→ TASK DIRECTIONS
Among the lines below, restate word for word only those from the line with "-- 1/√(m·2^e) with an even exponent" through the line with "within 2⁻²² for", with both end lines kept.

(THE DATA begins)

-- ==== Sys2Proof/Machine/Num.lean ====
section
/-! DEFINITION. Numbers: the element formats (R170–R172), rounding (R68, R187), encoding (R190, R191), the order of R192,
sums and products in exact arithmetic, and the bounds of the special functions (R73).
Assumption log: DESIGN CHOICE 22. -/

namespace Sys2Proof.Machine

/-! ### Formats and values -/

/-- A float format: exponent bits, fraction bits, bias, whether its top exponent holds infinity and NaN, and the largest
finite magnitude code (R170, R172). -/
structure NumFmt where
  eb   : Nat
  fb   : Nat
  bias : Nat
  infs : Bool
  top  : Nat
  deriving DecidableEq, Repr

def fmtF32 : NumFmt := ⟨8, 23, 127, true, 0x7F7FFFFF⟩
def fmtF16 : NumFmt := ⟨5, 10, 15, true, 0x7BFF⟩

/-- The float formats by code (R170). -/
def fmtFor : Nat → NumFmt
  | 0 => fmtF32
  | 1 => fmtF16
  | 2 => ⟨4, 3, 7, false, 0x7E⟩
  | 3 => ⟨5, 2, 15, true, 0x7B⟩
  | 4 => ⟨3, 2, 3, false, 0x1F⟩
  | _ => ⟨2, 1, 1, false, 0x7⟩

/-- The width in bits of an element format (R170). -/
def elemWidth : Nat → Nat
  | 0 => 32
  | 1 => 16
  | 2 => 8
  | 3 => 8
  | 4 => 6
  | 5 => 4
  | 6 => 8
  | _ => 4

/-- A decoded number: NaN, an infinity, or (−1)^s · m · 2^e; a zero has m = 0. -/
inductive Num where
  | nan
  | inf (s : Bool)
  | fin (s : Bool) (m : Nat) (e : Int)
  deriving DecidableEq, Repr

def Num.zero (s : Bool) : Num := .fin s 0 0

def Num.isZero : Num → Bool
  | .fin _ 0 _ => true
  | _ => false

/-- The exponent of the least subnormal bit. -/
def NumFmt.qmin (f : NumFmt) : Int := 1 - (f.bias : Int) - f.fb

/-- The value of a code (R171, R172). -/
def NumFmt.decode (f : NumFmt) (c : Nat) : Num :=
  let frac := c % 2 ^ f.fb
  let ex := c / 2 ^ f.fb % 2 ^ f.eb
  let s := c / 2 ^ (f.fb + f.eb) % 2 == 1
  if f.infs ∧ ex = 2 ^ f.eb - 1 then (if frac = 0 then .inf s else .nan)
  else if f.eb = 4 ∧ c % 128 = 127 then .nan
  else if ex = 0 then .fin s frac f.qmin
  else .fin s (2 ^ f.fb + frac) (f.qmin + (ex : Int) - 1)

/-- The value of a two's-complement code of `w` bits. -/
def intOf (w c : Nat) : Int := if c % 2 ^ w ≥ 2 ^ (w - 1) then (c % 2 ^ w : Int) - 2 ^ w else (c % 2 ^ w : Int)

def numOfInt (i : Int) : Num := .fin (decide (i < 0)) i.natAbs 0

/-- The value of an element (R171). -/
def decodeElem (code c : Nat) : Num :=
  if code ≥ 6 then numOfInt (intOf (elemWidth code) c) else (fmtFor code).decode c

/-- Floor of the binary logarithm of a magnitude: the exponent of its leading bit. -/
def leadExp (m : Nat) (e : Int) : Int := (Nat.log2 m : Int) + e

/-! ### Rounding -/

/-- m · 2^e as a whole multiple of 2^q, rounded by a mode of R68 (5 is ties away, R187), and whether it changed. -/
def roundAt (mode : Nat) (s : Bool) (m : Nat) (e q : Int) : Nat × Bool :=
  if q ≤ e then (m * 2 ^ (e - q).toNat, false)
  else
    let d := 2 ^ (q - e).toNat
    let n := m / d
    let r := m % d
    let up : Bool := match mode with
      | 1 => decide (2 * r > d) || (decide (2 * r = d) && n % 2 == 1)
      | 2 => false
      | 3 => !s && decide (r ≠ 0)
      | 4 => s && decide (r ≠ 0)
      | _ => decide (2 * r ≥ d)
    (if up then n + 1 else n, decide (r ≠ 0))

/-- A rounded magnitude: its code, which exceeds the format's `top` where it overflows; inexact; tiny (R80). -/
structure Rounded where
  code : Nat
  nx   : Bool
  tiny : Bool
  deriving DecidableEq, Repr

/-- A nonzero magnitude rounded to a format, subnormals kept. -/
def NumFmt.roundMag (f : NumFmt) (mode : Nat) (s : Bool) (m : Nat) (e : Int) : Rounded :=
  if m = 0 then ⟨0, false, false⟩
  else
    let x := leadExp m e
    let q := max (x - f.fb) f.qmin
    let r := roundAt mode s m e q
    let u := roundAt mode s m e (x - f.fb)
    let xu := if u.1 ≥ 2 ^ (f.fb + 1) then x + 1 else x
    ⟨(q - f.qmin).toNat * 2 ^ f.fb + r.1, r.2, decide (xu < 1 - (f.bias : Int))⟩

def NumFmt.sign (f : NumFmt) (s : Bool) : Nat := if s then 2 ^ (f.eb + f.fb) else 0
def NumFmt.infCode (f : NumFmt) : Nat := (2 ^ f.eb - 1) * 2 ^ f.fb
def NumFmt.nanCode (f : NumFmt) : Nat := f.infCode + 2 ^ (f.fb - 1)

/-! ### The tensor path (R187, R190–R194) -/

/-- The outcome of an encoding (R191). -/
inductive Outcome where
  | exact | rounded | saturated | overflowed | nan
  deriving DecidableEq, Repr

/-- Encoding to a float format (R190). -/
def NumFmt.encodeT (f : NumFmt) (v : Num) : Nat × Outcome :=
  match v with
  | .nan => (if f.infs then f.nanCode else if f.eb = 4 then 0x7F else 0, .nan)
  | .inf s => if f.infs then (f.sign s + f.infCode, .exact) else (f.sign s + f.top, .saturated)
  | .fin s m e =>
    let r := f.roundMag 5 s m e
    if r.code > f.top then
      if f.infs then (f.sign s + f.infCode, .overflowed) else (f.sign s + f.top, .saturated)
    else (f.sign s + r.code, if r.nx then .rounded else .exact)

/-- Encoding to INT8 or INT4 (R190). -/
def encodeInt (w : Nat) (v : Num) : Nat × Outcome :=
  let lim (s : Bool) : Nat := if s then 2 ^ (w - 1) else 2 ^ (w - 1) - 1
  match v with
  | .nan => (0, .nan)
  | .inf s => (lim s, .saturated)
  | .fin s m e =>
    let r := roundAt 5 s m e 0
    if r.1 > lim s then (lim s, .saturated)
    else ((if s then 2 ^ w - r.1 else r.1) % 2 ^ w, if r.2 then .rounded else .exact)

/-- Encoding by format code (R190). -/
def encodeElem (code : Nat) (v : Num) : Nat × Outcome :=
  if code ≥ 6 then encodeInt (elemWidth code) v else (fmtFor code).encodeT v

/-- FP32 by R187: a sum rounded as the reducers, the edge and the quantizer round. -/
def toF32T (v : Num) : Nat := (fmtF32.encodeT v).1

/-! ### Exact sums and products -/

/-- The exact sum of two finite values; `z` is the sign of a zero that is the sum of nonzero values or of zeros of
unlike sign. -/
def addFin (z : Bool) (s1 : Bool) (m1 : Nat) (e1 : Int) (s2 : Bool) (m2 : Nat) (e2 : Int) : Num :=
  if m1 = 0 ∧ m2 = 0 then .zero (if s1 = s2 then s1 else z)
  else
    let e := min e1 e2
    let a : Int := (m1 : Int) * 2 ^ (e1 - e).toNat
    let b : Int := (m2 : Int) * 2 ^ (e2 - e).toNat
    let t := (if s1 then -a else a) + (if s2 then -b else b)
    if t = 0 then .zero z else .fin (decide (t < 0)) t.natAbs e

/-- The exact sum; none for opposite infinities, an invalid operation. -/
def addNum (z : Bool) (a b : Num) : Option Num :=
  match a, b with
  | .nan, _ | _, .nan => some .nan
  | .inf s, .inf t => if s = t then some (.inf s) else none
  | .inf s, _ | _, .inf s => some (.inf s)
  | .fin s1 m1 e1, .fin s2 m2 e2 => some (addFin z s1 m1 e1 s2 m2 e2)

/-- The exact product; none for a zero times an infinity. -/
def mulNum (a b : Num) : Option Num :=
  match a, b with
  | .nan, _ | _, .nan => some .nan
  | .inf s, .inf t => some (.inf (s != t))
  | .inf s, .fin t m _ | .fin t m _, .inf s => if m = 0 then none else some (.inf (s != t))
  | .fin s1 m1 e1, .fin s2 m2 e2 => some (.fin (s1 != s2) (m1 * m2) (e1 + e2))

def negNum : Num → Num
  | .nan => .nan
  | .inf s => .inf !s
  | .fin s m e => .fin (!s) m e

def absNum : Num → Num
  | .nan => .nan
  | .inf _ => .inf false
  | .fin _ m e => .fin false m e

/-- A number as a key that orders values exactly with another: none for NaN. −0 and +0 compare equal. -/
def cmpNum (a b : Num) : Option Ordering :=
  match a, b with
  | .nan, _ | _, .nan => none
  | .inf s, .inf t => some (if s = t then .eq else if s then .lt else .gt)
  | .inf s, .fin _ _ _ => some (if s then .lt else .gt)
  | .fin _ _ _, .inf t => some (if t then .gt else .lt)
  | .fin s1 m1 e1, .fin s2 m2 e2 =>
    let e := min e1 e2
    let a : Int := (m1 : Int) * 2 ^ (e1 - e).toNat
    let b : Int := (m2 : Int) * 2 ^ (e2 - e).toNat
    some (compare (if s1 then -a else a) (if s2 then -b else b))

/-- max and min of the tensor path (R192), which the lanes' MAX.F and MIN.F share (R82). -/
def maxT (a b : Num) : Num :=
  match cmpNum a b with
  | none => .nan
  | some .lt => b
  | some .gt => a
  | some .eq => match a with
    | .fin false 0 _ => a
    | _ => if a.isZero then b else a

def minT (a b : Num) : Num :=
  match cmpNum a b with
  | none => .nan
  | some .lt => a
  | some .gt => b
  | some .eq => match a with
    | .fin true 0 _ => a
    | _ => if a.isZero then b else a

/-- The amax of a list of values (R192): +0 for none. -/
def amaxOf (l : List Num) : Num := l.foldl (fun a v => maxT a (absNum v)) (.zero false)

/-- A float addition of the reducers and of scratchpad atomics (R194). -/
def reduceAdd (f : NumFmt) (a b : Nat) : Nat :=
  match addNum false (f.decode a) (f.decode b) with
  | none => f.nanCode
  | some (.fin _ 0 _) => 0
  | some v =>
    let c := (f.encodeT v).1
    if c % 2 ^ (f.eb + f.fb) = 0 then 0 else c

/-! ### Fixed point, for the bounds of the special functions (R73). Values are in units of 2⁻⁹⁶. -/

def fxOne : Int := 2 ^ 96

/-- Σ tᵏ/k! by Horner's rule from term `n` down, each product cut to a unit. -/
def fxExp (t : Int) : Nat → Nat → Int
  | 0, _ => fxOne
  | n + 1, k => fxOne + fxExp t n (k + 1) * t / (fxOne * k)

/-- ln 2 and π in units of 2⁻⁹⁶. -/
def fxLn2 : Int := 54916777467707473351141471128
def fxPi : Int := 248902613312231085230521944622

/-- 2^f for f in [0, 1). -/
def fxExp2 (f : Int) : Int := fxExp (f * fxLn2 / fxOne) 40 1

/-- The bits of log2 of m in [1, 2), `n` of them. -/
def fxLogBits : Nat → Nat → Nat → Nat
  | 0, _, acc => acc
  | n + 1, m, acc =>
    let q := m * m / 2 ^ 96
    if q ≥ 2 ^ 97 then fxLogBits n (q / 2) (2 * acc + 1) else fxLogBits n q (2 * acc)

/-- Σ (−1)ᵏ t²ᵏ/((2k+j)!/j!) with j = 0 for a cosine and 1 for a sine over its argument. -/
def fxTrig (t2 : Int) (j : Nat) : Nat → Nat → Int
  | 0, _ => fxOne
  | n + 1, k => fxOne - fxTrig t2 j n (k + 1) * t2 / (fxOne * ((2 * k + j - 1) * (2 * k + j)))

/-- m · 2^e in units of 2⁻⁹⁶, cut toward zero. -/
def toFx (s : Bool) (m : Nat) (e : Int) : Int :=
  let a : Nat := if e + 96 ≥ 0 then m * 2 ^ (e + 96).toNat else m / 2 ^ (-(e + 96)).toNat
  if s then -(a : Int) else a

def ofFx (i : Int) : Num := .fin (decide (i < 0)) i.natAbs (-96)

/-- The integer square root, bit by bit from 2^n down. -/
def sqrtBits (v : Nat) : Nat → Nat → Nat
  | 0, r => r
  | n + 1, r => let t := r + 2 ^ n; sqrtBits v n (if t * t ≤ v then t else r)

/-- An approximation, far closer than one ulp, of the value that special function `op` of R665 (0 RECIP … 5 COS) has at
a nonzero finite operand on which it is defined. -/
def specialNear (op : Nat) (s : Bool) (m : Nat) (e : Int) : Num :=
  match op with
  | 0 => .fin s (2 ^ 160 / m) (-160 - e)
  | 1 =>
    -- 1/√(m·2^e) with an even exponent
    let m' := if e % 2 = 0 then m else 2 * m
    let e' := if e % 2 = 0 then e else e - 1
    .fin false (sqrtBits (2 ^ 256 / m') 128 0) (-128 - e' / 2)
  | 2 =>
    let x := toFx s m e
    let n := x / fxOne
    if n > 200 then .fin false 1 200
    else if n < -300 then .fin false 1 (-300)
    else .fin false (fxExp2 (x % fxOne)).toNat (n - 96)
  | 3 =>
    let l := Nat.log2 m
    let frac := if l ≤ 96 then m * 2 ^ (96 - l) else m / 2 ^ (l - 96)
    let b := fxLogBits 90 frac 0
    ofFx (((l : Int) + e) * fxOne + (b : Int) * 64)
  | 4 =>
    let x := toFx s m e
    ofFx (x * fxTrig (x * x / fxOne) 1 24 1 / fxOne)
  | _ =>
    let x := toFx s m e
    ofFx (fxTrig (x * x / fxOne) 0 24 1)

/-- The distance of two finite values is at most 2^q. -/
def within (a b : Num) (q : Int) : Bool :=
  match a, b with
  | .fin s1 m1 e1, .fin s2 m2 e2 =>
    match addFin false s1 m1 e1 (!s2) m2 e2 with
    | .fin _ m e => (cmpNum (.fin false m e) (.fin false 1 q)) != some .gt
    | _ => false
  | _, _ => false

/-- The exponent of one ulp of a finite value in FP32. -/
def ulpExp (v : Num) : Int :=
  match v with
  | .fin _ m e => if m = 0 then fmtF32.qmin else max (leadExp m e - 23) fmtF32.qmin
  | _ => 0

/-- A result `w` that R73 allows where the exact value lies near `near`: within 1 ulp for RECIP, RSQRT, EXP2 and LOG2,
within 2⁻²² for SIN and COS of an argument in [−π, π], any value beyond. -/
def specialAllows (op : Nat) (x near : Num) (w : Nat) : Bool :=
  let beyond : Bool := match x with
    | .fin _ m e => decide (op ≥ 4 ∧ toFx false m e > fxPi)
    | _ => false
  beyond || within (fmtF32.decode w) near (if op ≥ 4 then -22 else ulpExp near)

end Sys2Proof.Machine
end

(THE DATA ends)

→ EXERCISE ANSWER
    -- 1/√(m·2^e) with an even exponent
    let m' := if e % 2 = 0 then m else 2 * m
    let e' := if e % 2 = 0 then e else e - 1
    .fin false (sqrtBits (2 ^ 256 / m') 128 0) (-128 - e' / 2)
  | 2 =>
    let x := toFx s m e
    let n := x / fxOne
    if n > 200 then .fin false 1 200
    else if n < -300 then .fin false 1 (-300)
    else .fin false (fxExp2 (x % fxOne)).toNat (n - 96)
  | 3 =>
    let l := Nat.log2 m
    let frac := if l ≤ 96 then m * 2 ^ (96 - l) else m / 2 ^ (l - 96)
    let b := fxLogBits 90 frac 0
    ofFx (((l : Int) + e) * fxOne + (b : Int) * 64)
  | 4 =>
    let x := toFx s m e
    ofFx (x * fxTrig (x * x / fxOne) 1 24 1 / fxOne)
  | _ =>
    let x := toFx s m e
    ofFx (fxTrig (x * x / fxOne) 0 24 1)

/-- The distance of two finite values is at most 2^q. -/
def within (a b : Num) (q : Int) : Bool :=
  match a, b with
  | .fin s1 m1 e1, .fin s2 m2 e2 =>
    match addFin false s1 m1 e1 (!s2) m2 e2 with
    | .fin _ m e => (cmpNum (.fin false m e) (.fin false 1 q)) != some .gt
    | _ => false
  | _, _ => false

/-- The exponent of one ulp of a finite value in FP32. -/
def ulpExp (v : Num) : Int :=
  match v with
  | .fin _ m e => if m = 0 then fmtF32.qmin else max (leadExp m e - 23) fmtF32.qmin
  | _ => 0

/-- A result `w` that R73 allows where the exact value lies near `near`: within 1 ulp for RECIP, RSQRT, EXP2 and LOG2,
within 2⁻²² for SIN and COS of an argument in [−π, π], any value beyond. -/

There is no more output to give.